TASK TO CARRY OUT
Could you reproduce the lines below from the one with "f => .fault f" through the one with "def undoPair (s0"? Keep both ends and add nothing.

PROVIDED MATERIAL
= = =

-- ==== Sys2Proof/Machine/Issue.lean ====
section
/-! DEFINITION. The issue of a group: fetch, decode, its words one after the other, and what its end does (R45, R58, R59,
R85, R91, R112, R114, R136, R187). -/

namespace Sys2Proof.Machine

/-- Go on with the next state of an outcome. -/
def thenDo (o : Host.Outcome State Fault Refusal) (k : State → Host.Outcome State Fault Refusal) :
    Host.Outcome State Fault Refusal :=
  match o with
  | .next s => k s
  | .fault f => .fault f
  | .refused r => .refused r

/-- May strand `k` of spindle `n` issue its next group in this cycle? (R85) -/
def mayIssue (s : State) (n k : Nat) : Bool :=
  let p := spindleAt s n
  decide (p.issued = 0) && !p.stopping && decide (p.dbg.state ≠ 2) && eligible s n k

/-! ### The end of a group -/

/-- The focus on the next group of a strand. -/
def groupFocus (s : State) (n k : Nat) (pair : Bool) : Focus :=
  let st := strandAt s n k
  { focusOn n k st.pc (addr57 (st.pc + (if pair then 16 else 8))) with pair := pair, pre := some st }

/-- The end of a word that issued alone. -/
def soloEnd (s : State) : State :=
  if s.cur.raised.isSome || s.cur.late.isSome then s
  else if s.cur.again then updMe (fun st => { st with readyAt := s.cycle + 1 }) s
  else completeGroup (updMe (fun st => { st with mem := none }) s)

/-- The state before a pair, with the focus as its words left it: neither word has had an effect. -/
def undoPair (s0 s : State) : State := { s0 with upsets := s.upsets, cur := s.cur }

/-- The writes of an interlocked pair land together, no earlier than the interlocked word's (R136). -/
def holdWrites (s0 s : State) : State :=
  let old := (strandAt s0 s.cur.spn s.cur.strand).landings.length
  updMe (fun st => { st with landings := st.landings.take old ++ (st.landings.drop old).map fun g => { g with due := max g.due s.cur.holdTo } }) s

/-- A VOTE3 or SHADOW that a word of the pair has met is noted. -/
def noteMet (s : State) : State :=
  match s.cur.corrupt with
  | some x => noteCorrupt s.cur.spn s.cur.strand x.1 x.2.1 x.2.2 s
  | none => s

/-- A precise trap of a pair: neither word has an effect, but for the flags of FPX (R112, R114). -/
def pairTrap (s0 s : State) (r : TrapReq) : State :=
  noteMet (takeTrap s.cur.spn s.cur.strand r (updMe (orFlags s.cur.flags) (undoPair s0 s)))

/-- A pair that a trap found at a landing undoes: until then neither word has an effect (R136). -/
def pairLate (s0 s : State) (g : Landing) : State :=
  updMe (fun st => { st with landings := st.landings ++ s.cur.met.toList ++ [g], readyAt := g.due }) (undoPair s0 s)

/-- The end of a pair whose words have run. -/
def pairEnd (s0 s : State) : State :=
  if s.cur.again then updMe (fun st => { st with hold := (me s).hold, readyAt := s.cycle + 1 }) (undoPair s0 s)
  else
    match s.cur.raised, s.cur.late with
    | some r, l =>
      if r.kind ≠ .after then pairTrap s0 s r
      else
        match l with
        | some g => pairLate s0 s g
        | none =>
          let s1 := completeGroup (holdWrites s0 s)
          takeTrap s.cur.spn s.cur.strand { r with epc := (me s1).pc } s1
    | none, some g => pairLate s0 s g
    | none, none => completeGroup (holdWrites s0 s)

/-- Has the first word of a pair raised a precise trap, or must the pair issue again? -/
def pairOver (f : Focus) : Bool :=
  f.again || (match f.raised with | some r => decide (r.kind ≠ .after) | none => false)

/-- The focus moves to the second word of the pair. -/
def secondWord (s : State) : State :=
  updCur (fun f => { f with second := true, addr := addr57 (f.group + 8), raised := none, late := none }) s

/-- Of two late traps of a pair the one that is taken, the earlier, and a SHADOW that the other meets in the same cycle: it counts in the
vote (R39, R114, R137). -/
def joinLate (a b : Option Landing) : Option Landing × Option Landing :=
  match a, b with
  | some x, some y =>
    let w := if y.due < x.due then (y, x) else (x, y)
    (some w.1, if w.2.due = w.1.due ∧ w.2.shadow.isSome then some { w.2 with target := .met, flags := 0 } else none)
  | none, y => (y, none)
  | x, none => (x, none)

/-- What both words of a pair have raised: a precise trap before an after trap, and of two late ones the earlier (R114). -/
def joinWords (a s : State) : State :=
  updCur (fun f => { f with
    raised := match a.cur.raised, f.raised with
      | some x, some y => if y.kind = .after then some x else some y
      | none, y => y
      | x, none => x
    late := (joinLate a.cur.late f.late).1
    met := (joinLate a.cur.late f.late).2 }) s

/-- Run the words of a pair, and end it (R58). -/
def runPair (i j : Instr) (s : State) : Host.Outcome State Fault Refusal :=
  thenDo (exec i s) fun a =>
    if pairOver a.cur then .next (pairEnd s a)
    else thenDo (exec j (secondWord a)) fun b => .next (pairEnd s (joinWords a b))

/-- Run a word alone, and end its group. -/
def runSolo (i : Instr) (s : State) : Host.Outcome State Fault Refusal := thenDo (exec i s) fun a => .next (soloEnd a)

/-! ### Around a group -/

/-- An issue of strand `k` counts for the strands that wait in a YIELD (R107). -/
def leaveYield (k : Nat) (st : Strand) : Strand :=
  match st.hold with
  | .yield others c => { st with hold := .yield (others.filter (· ≠ k)) c }
  | _ => st

/-- Strand `k` has taken the issue of this cycle (R85); `anew` says that a group of it issues, and not a word that issues
again or waits (R393). -/
def markIssue (k : Nat) (anew : Bool) (p : Spindle) : Spindle :=
  { ((upto 4).filter (· ≠ k)).foldl (fun p j => if (strandOf p j).hold = .none then p else updStrandOf j (leaveYield k) p) p with
    last := k, issued := if anew then k + 1 else k + 5 }

/-- Does a group issue, `a` being its strand before it? A word that must issue again does not, but for an access that is
sent, whose completion then does not (R393). -/
def issuesAnew (a : Strand) (s : State) : Bool := a.mem.isNone && (!s.cur.again || (me s).mem.isSome)

/-- What an issue leaves behind. -/
def afterIssue (n k : Nat) (a : Strand) (s : State) : State :=
  updSpindle n (markIssue k (issuesAnew a s)) (noteGroup a s)

/-- The mark of the first 64-byte unit of a vector register that a word takes in under its guard, 0 where all are good. A store
carries the marks of what it stores on (R338). -/
def wordMark (st : Strand) (i : Instr) : Nat :=
  match i.form with
  | .o3 _ _ w =>
    let m := (if w.gn then ~~~pregOf st w.g.val else pregOf st w.g.val).toNat
    [w.a, w.b, w.c].foldl (fun x src =>
      match src with
      | .v r => (upto 4).foldl (fun x j => if x = 0 ∧ bits m (16 * j) 16 ≠ 0 then vmarkOf st r.val j else x) x
      | _ => x) 0
  | _ => 0

/-- The word of a group that takes a poisoned vector register unit in: whether it is the second, and the mark. -/
def groupMark (st : Strand) (i : Instr) (j : Option Instr) : Option (Bool × Nat) :=
  if st.vmark.isEmpty then none
  else if wordMark st i ≠ 0 then some (false, wordMark st i)
  else match j with
    | some y => if wordMark st y ≠ 0 then some (true, wordMark st y) else none
    | none => none

/-- Issue the next group of strand `k` of spindle `n` (R45, R58, R59, R85, R338). -/
def issueGroup (n k : Nat) (s : State) : Host.Outcome State Fault Refusal :=
  let a := strandAt s n k
  let out := fun t => Host.Outcome.next (afterIssue n k a t)
  match fetchGroup s n k with
  | .stall => .next s
  | .poison src va => out (raisePoison src va { s with cur := groupFocus s n k false })
  | .words w1 w2 =>
    match decodeGroup w1 w2 with
    | .error e => out (raiseIllegal e.cls e.op e.reason { s with cur := { groupFocus s n k false with second := e.second } })
    | .ok (i, j) =>
      match groupMark a i j with
      | some x => out (raisePoison x.2 0 { s with cur := { groupFocus s n k false with second := x.1 } })
      | none =>
        match j with
        | none => thenDo (runSolo i { s with cur := groupFocus s n k false }) out
        | some j => thenDo (runPair i j { s with cur := groupFocus s n k true }) out

/-- The first strand of spindle `n` that may issue, from the one after the last (R85). -/
def nextStrand (s : State) (n : Nat) : Option Nat :=
  ((upto 4).map fun i => ((spindleAt s n).last + 1 + i) % 4).find? (mayIssue s n)

/-- The next issue of this cycle: spindle and strand. -/
def nextIssue (s : State) : Option (Nat × Nat) := s.spindles.findSome? fun x => (nextStrand s x.1).map fun k => (x.1, k)

/-- A strand whose wait is over, and not by a trap, issues in this cycle: DEDUCED (log entry 40), from R393. -/
def noteMeet (n k : Nat) (s : State) : State :=
  if (strandAt s n k).wait.isNone && s.cur.raised.isNone then updSpindle n (fun p => { p with met := k :: p.met }) s else s

/-- A word of a strand that waits in a class 0x14 wait or STEPWAIT takes its turn in the service of a cycle (R201, R203). -/
def rerunWord (n k : Nat) (s : State) : State :=
  match fetchGroup s n k with
  | .words w1 w2 =>
    match decodeGroup w1 w2 with
    | .ok (i, none) =>
      match runSolo i { s with cur := groupFocus s n k false } with
      | .next t => { noteGroup (strandAt s n k) (noteMeet n k t) with cur := .start }
      | _ => s
    | _ => s
  | _ => s

end Sys2Proof.Machine
end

= = =

ANSWER SECTION
  | .fault f => .fault f
  | .refused r => .refused r

/-- May strand `k` of spindle `n` issue its next group in this cycle? (R85) -/
def mayIssue (s : State) (n k : Nat) : Bool :=
  let p := spindleAt s n
  decide (p.issued = 0) && !p.stopping && decide (p.dbg.state ≠ 2) && eligible s n k

/-! ### The end of a group -/

/-- The focus on the next group of a strand. -/
def groupFocus (s : State) (n k : Nat) (pair : Bool) : Focus :=
  let st := strandAt s n k
  { focusOn n k st.pc (addr57 (st.pc + (if pair then 16 else 8))) with pair := pair, pre := some st }

/-- The end of a word that issued alone. -/
def soloEnd (s : State) : State :=
  if s.cur.raised.isSome || s.cur.late.isSome then s
  else if s.cur.again then updMe (fun st => { st with readyAt := s.cycle + 1 }) s
  else completeGroup (updMe (fun st => { st with mem := none }) s)

/-- The state before a pair, with the focus as its words left it: neither word has had an effect. -/
def undoPair (s0 s : State) : State := { s0 with upsets := s.upsets, cur := s.cur }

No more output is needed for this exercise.